On Sun, 2001-10-14 at 20:02, Bill Kelly wrote:
> 
> From: "Sean Middleditch" <elanthis / awesomeplay.com>
> >
> [...]
> > escaped.  Also, what about something like
> > 
> > abc,def,\"abc,"123,456"\,xxy
> > 
> > The escapes won't work.  I once had a regexp that (in almost all cases)
> > properly handled this, but I don't recall what it was.  Unfortunately,
> > I'm not talented enough at regexps to figure it out again without
> > another hour of work.  ^,^  I don't know if handling the \ escapes is
> > important though for this situation (I had some text files at work that
> > did need it, though... was a real pain).
> 
> Here's one that should handle everything EXCEPT that pesky escaped
> comma _outside_ the quoted string.  :-(  Is that for real ???  I
> take it that ought to tokenize to
> 'abc', 'def', '\"abc', '123,456\,xxy' ??????
> 

Ya, that was the tokenization I was looken for. 

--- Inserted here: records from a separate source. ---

-- ==== Sys2Proof/Machine/Settings.lean ====
section
/-! DEFINITION. Machine/Settings.lean: CONFIGURE_BAY (section 6.4): clamping, storing with the two relations
made good, and the consequences. -/

namespace Sys2Proof.Machine

/-! ## Clamping (R94, Table 6.5) -/

/-- Rounded down to a multiple of the step, then limited to the range. -/
def clampStep (step least most v : Nat) : Nat := max least (min most (v / step * step))

/-- A current limited to the range of Table 6.6. -/
def clampCurrent (x : Int) : Int := max Config.currentLeast (min Config.currentMost x)

/-- link_rate rounded down to an allowed rate. -/
def clampRate (v : Nat) : Nat :=
  if 921600 ≤ v then 921600 else if 460800 ≤ v then 460800 else 115200

/-- monitor_count raised to an allowed count. -/
def clampCount (v : Nat) : Nat :=
  if v ≤ 1 then 1 else if v ≤ 2 then 2 else if v ≤ 3 then 3 else if v ≤ 4 then 4
  else if v ≤ 8 then 8 else if v ≤ 16 then 16 else if v ≤ 32 then 32 else 64

/-- A switch: 0 is off, any other value on. DESIGN CHOICE, unsafe (log entry 29): the applied value of a
switch that is on is the byte 1, whatever byte was carried. -/
def clampSwitch (v : Nat) : Nat := if v = 0 then 0 else 1

/-- range_mode as carried; any other code gives AUTO. -/
def clampMode (v : Nat) : Nat := if v ≤ 2 then v else 0

/-- brownout_mv beside an applied supply_mv is at most 200 below it. -/
def lowerTo (supply : Option Nat) (b : Nat) : Nat :=
  match supply with
  | none => b
  | some sv => min b (sv - 200)

/-- monitor_hi beside an applied monitor_lo is at least it. -/
def raiseTo (lo : Option Int) (h : Int) : Int :=
  match lo with
  | none => h
  | some l => max h l

/-- The applied set of a request's values (R94). -/
def Settings.applied (v : Settings) : Settings :=
  let supply := v.supplyMv.map (clampStep 10 3000 4600)
  let lo := v.monitorLo.map clampCurrent
  { supplyMv := supply
    limitMa := v.limitMa.map (clampStep 10 100 4000)
    tripMs := v.tripMs.map (clampStep 1 1 1000)
    brownoutMv := v.brownoutMv.map fun b => lowerTo supply (clampStep 10 2500 4400 b)
    keyMs := v.keyMs.map (clampStep 1 100 5000)
    bootDeadlineMs := v.bootDeadlineMs.map (clampStep 1 1000 120000)
    replyDeadlineMs := v.replyDeadlineMs.map (clampStep 1 10 60000)
    extendLimit := v.extendLimit.map (clampStep 1 0 15)
    linkRate := v.linkRate.map clampRate
    rangeMode := v.rangeMode.map clampMode
    settleMs := v.settleMs.map (clampStep 1 0 500)
    settleOnChanges := v.settleOnChanges.map clampSwitch
    monitorOn := v.monitorOn.map clampSwitch
    monitorWindow := v.monitorWindow.map (clampStep 1 10 30000)
    monitorLo := lo
    monitorHi := v.monitorHi.map fun h => raiseTo lo (clampCurrent h)
    monitorCount := v.monitorCount.map clampCount
    logForward := v.logForward.map clampSwitch }

/-! ## Storing (R95) -/

/-- The rate of an applied link_rate. -/
def rateOf (v : Nat) : LinkRate :=
  if v = 921600 then .r921600 else if v = 460800 then .r460800 else .r115200

/-- The mode of an applied range_mode code. -/
def modeOf (v : Nat) : RangeMode := if v = 1 then .low else if v = 2 then .high else .auto

/-- A stored switch. -/
def switchOf (v : Option Nat) (old : Bool) : Bool :=
  match v with
  | none => old
  | some n => decide (n ≠ 0)

/-- brownout_mv as a bay stores it: kept at most 200 below supply_mv (R95). -/
def storedBrownout (a : Settings) (p : Params) : Nat :=
  match a.brownoutMv, a.supplyMv with
  | some b, some _ => b
  | some b, none => min b (p.supplyMv - 200)
  | none, some sv => min p.brownoutMv (sv - 200)
  | none, none => p.brownoutMv

/-- The bay is listed in the brownout-lowered set (R95). -/
def brownoutLowered (a : Settings) (p : Params) : Bool :=
  match a.brownoutMv, a.supplyMv with
  | some b, none => decide (p.supplyMv - 200 < b)
  | none, some sv => decide (sv - 200 < p.brownoutMv)
  | some _, some _ => false
  | none, none => false

/-- monitor_hi as a bay stores it: kept at least monitor_lo (R95). -/
def storedHi (a : Settings) (p : Params) : Int :=
  match a.monitorHi, a.monitorLo with
  | some h, some _ => h
  | some h, none => max h p.monitorLo
  | none, some l => max p.monitorHi l
  | none, none => p.monitorHi

/-- The bay is listed in the monitor-hi-raised set (R95). -/
def monitorHiRaised (a : Settings) (p : Params) : Bool :=
  match a.monitorHi, a.monitorLo with
  | some h, none => decide (h < p.monitorLo)
  | none, some l => decide (p.monitorHi < l)
  | some _, some _ => false
  | none, none => false

/-- The stored parameters of a bay after an applied set. range_mode is stored apart, since a sampling
unit takes it as pending (R31). -/
def Params.store (p : Params) (a : Settings) : Params :=
  { supplyMv := a.supplyMv.getD p.supplyMv
    limitMa := a.limitMa.getD p.limitMa
    tripMs := a.tripMs.getD p.tripMs
    brownoutMv := storedBrownout a p
    keyMs := a.keyMs.getD p.keyMs
    bootDeadlineMs := a.bootDeadlineMs.getD p.bootDeadlineMs
    replyDeadlineMs := a.replyDeadlineMs.getD p.replyDeadlineMs
    extendLimit := a.extendLimit.getD p.extendLimit
    linkRate := (a.linkRate.map rateOf).getD p.linkRate
    rangeMode := p.rangeMode
    settleMs := a.settleMs.getD p.settleMs
    settleOnChanges := switchOf a.settleOnChanges p.settleOnChanges
    monitorOn := switchOf a.monitorOn p.monitorOn
    monitorWindow := a.monitorWindow.getD p.monitorWindow
    monitorLo := a.monitorLo.getD p.monitorLo
    monitorHi := storedHi a p
    monitorCount := a.monitorCount.getD p.monitorCount
    logForward := switchOf a.logForward p.logForward }

/-! ## Consequences (R97) -/

/-- The request carries a monitor parameter (R60). -/
def Settings.touchesMonitor (a : Settings) : Bool :=
  a.monitorOn.isSome || a.monitorWindow.isSome || a.monitorLo.isSome || a.monitorHi.isSome
    || a.monitorCount.isSome

/-- Step 1: a changed supply_mv slews an output that is on, with a settle trigger if settle_on_changes
is on as now stored. `old` is the value before the request. -/
def Bay.slew (y : Bay) (old : Nat) : Bay :=
  if y.power.outputOn && decide (y.params.supplyMv ≠ old) then
    { y with
      supply := { y.supply with setMv := y.params.supplyMv }
      mu := if y.params.settleOnChanges then y.mu.settleTrigger y.params.settleMs else y.mu }
  else y

/-- Step 2: limit_ma and brownout_mv take effect at the Bay Supply at once. -/
def Bay.setLimits (y : Bay) : Bay :=
  { y with supply := { y.supply with
      limitMa := y.params.limitMa, brownoutMv := y.params.brownoutMv } }

/-- A rate recorded as pending in both directions, and applied at once in a direction that stands at a
line boundary (R69). -/
def Line.setRate (l : Line) (r : LinkRate) : Line :=
  { l with
    txRate := if l.sending.isNone then r else l.txRate
    txPending := if l.sending.isNone then none else some r
    rxRate := if l.assembly.isNone then r else l.rxRate
    rxPending := if l.assembly.isNone then none else some r }

/-- Step 3, link_rate. -/
def Bay.setRate (y : Bay) (a : Settings) : Bay :=
  match a.linkRate with
  | none => y
  | some v => { y with line := y.line.setRate (rateOf v) }

/-- Step 3, range_mode: pending while the unit samples, stored otherwise (R31). -/
def Bay.setMode (y : Bay) (a : Settings) : Bay :=
  match a.rangeMode with
  | none => y
  | some v =>
    match y.mu.sampling with
    | .sampling => { y with mu := { y.mu with pendingRange := some (modeOf v) } }
    | .idle | .calibrating => { y with params := { y.params with rangeMode := modeOf v } }

/-- Step 4: the monitor restarts once if any monitor parameter is present (R60). -/
def Bay.restartMonitor (y : Bay) (a : Settings) : Bay :=
  if a.touchesMonitor then { y with mu := y.mu.restartMonitor y.params } else y

/-- One accepted bay under an applied set: stored, adjusted, and the consequences made in order. -/
def Bay.configure (y : Bay) (a : Settings) : Bay :=
  let z := ({ y with params := y.params.store a }.slew y.params.supplyMv).setLimits
  ((z.setRate a).setMode a).restartMonitor a

/-- The accepted bays under an applied set. A monitor window made due by an earlier boundary completes
before a restart (R60). -/
def State.configureBays (a : Settings) (S : BaySet) (s : State) : State :=
  let s := if a.touchesMonitor then s.forBays S (fun b s => s.completeMonitor b) else s
  s.mapBays fun b y => if inSet S b then y.configure a else y

/-- What the answer carries beside the verdict list (R93). -/
def State.appliedReport (s : State) (a : Settings) (S : BaySet) : AppliedReport :=
  { applied := a
    brownoutLowered := setOf fun b => inSet S b && brownoutLowered a (s.bay b).params
    monitorHiRaised := setOf fun b => inSet S b && monitorHiRaised a (s.bay b).params }

/-- The answer content of CONFIGURE_BAY: a NONE_ACCEPTED answer carries the verdict list alone. -/
def State.configureContent (s : State) (a : Settings) (v : Verdicts) : Content :=
  if v.accepted = 0 then .verdicts v else .configured v (s.appliedReport a v.accepted)

/-- CONFIGURE_BAY at its taking (R93): the pin check alone decides a bay. -/
def State.requestConfigureBay (tag : Tag) (payload : List Byte) (s : State) : State :=
  s.checked 0x03 tag (readConfigureBay payload) ConfigureBayRequest.meaningful fun r =>
    match s.resolve r.target with
    | .error e => s.answer 0x03 tag e .none
    | .ok S =>
      let a := r.values.applied
      let v := verdictsOf S fun b => if s.stale r.target.pins b then some .stale else none
      (s.configureBays a v.accepted).answer 0x03 tag v.status (s.configureContent a v)

/-- CONFIGURE_BAY. -/
def execConfigureBay (tag : Tag) (payload : List Byte) (s : State) :
    Host.Outcome State Fault Refusal :=
  .next (s.arrives 0x03 tag payload (State.requestConfigureBay tag payload))

end Sys2Proof.Machine
end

I don't think I've ever seen an app do that, but after some
inexperienced user decides to go hadn tweak stuff, things can get
ugly...

No, Iv'e never seen taht, but I am also a worst case scenario type
person.  ^,^  Also, I look at the rules of what the syntax means, and I
always make sure my code can completely follow the rules no matter how
weird.  There is a 1 in a trillion chance it's needed, but oh well.  I'm
weird like that.  ^,^

> That seems really weird because it gobbles quotes and yet concatenates
> fields (as it were) with that escaped comma following the quotes.
> I'd have expected the program generating the CSV to have output that
> field as "\"123,456\",xxy" . . . which the below can handle, but . . .
> 
> Anyway, for what it's worth  :-)
> 
> 
> require 'runit/testcase'
> require 'runit/cui/testrunner'
> 
> def csv_split(str)
>     str.scan(/(?:\A|,)\s*"((?:\\"|[^"])*)"|(?:\A|,)([^",]*|[^",][^,]*)(?=,|\z)/).flatten!.compact!
> end
> 

Jeez, Iit would take me hours to come up with that.  If employers took
regexp's on resumes, you could get a hell of a job with that.  ~,^

> class TestCsvSplit < RUNIT::TestCase
>     def testCsvSplit
>         fields = csv_split(%q{"aaa",,"c,\"d\",",,,"fff",,,})
>         assert fields == ['aaa', '', 'c,\"d\",', '', '', 'fff', '', '', '']
>         fields = csv_split(%q{"\"",,"a\"\"b","\"c\"",})
>         assert fields == ['\"', '', 'a\"\"b', '\"c\"', '']
>         fields = csv_split(%q{abc,def,\"abc,"123,456",xxy})
>         assert fields == ['abc', 'def', '\"abc', '123,456', 'xxy']
>         fields = csv_split(%q{abc,def,\"abc,"\"123,456\",xxy"})
>         assert fields == ['abc', 'def', '\"abc', '\"123,456\",xxy']
>     end
> end
> 
> 
> RUNIT::CUI::TestRunner.run(TestCsvSplit.suite)
> 
> 
> 
> Bill
> 
>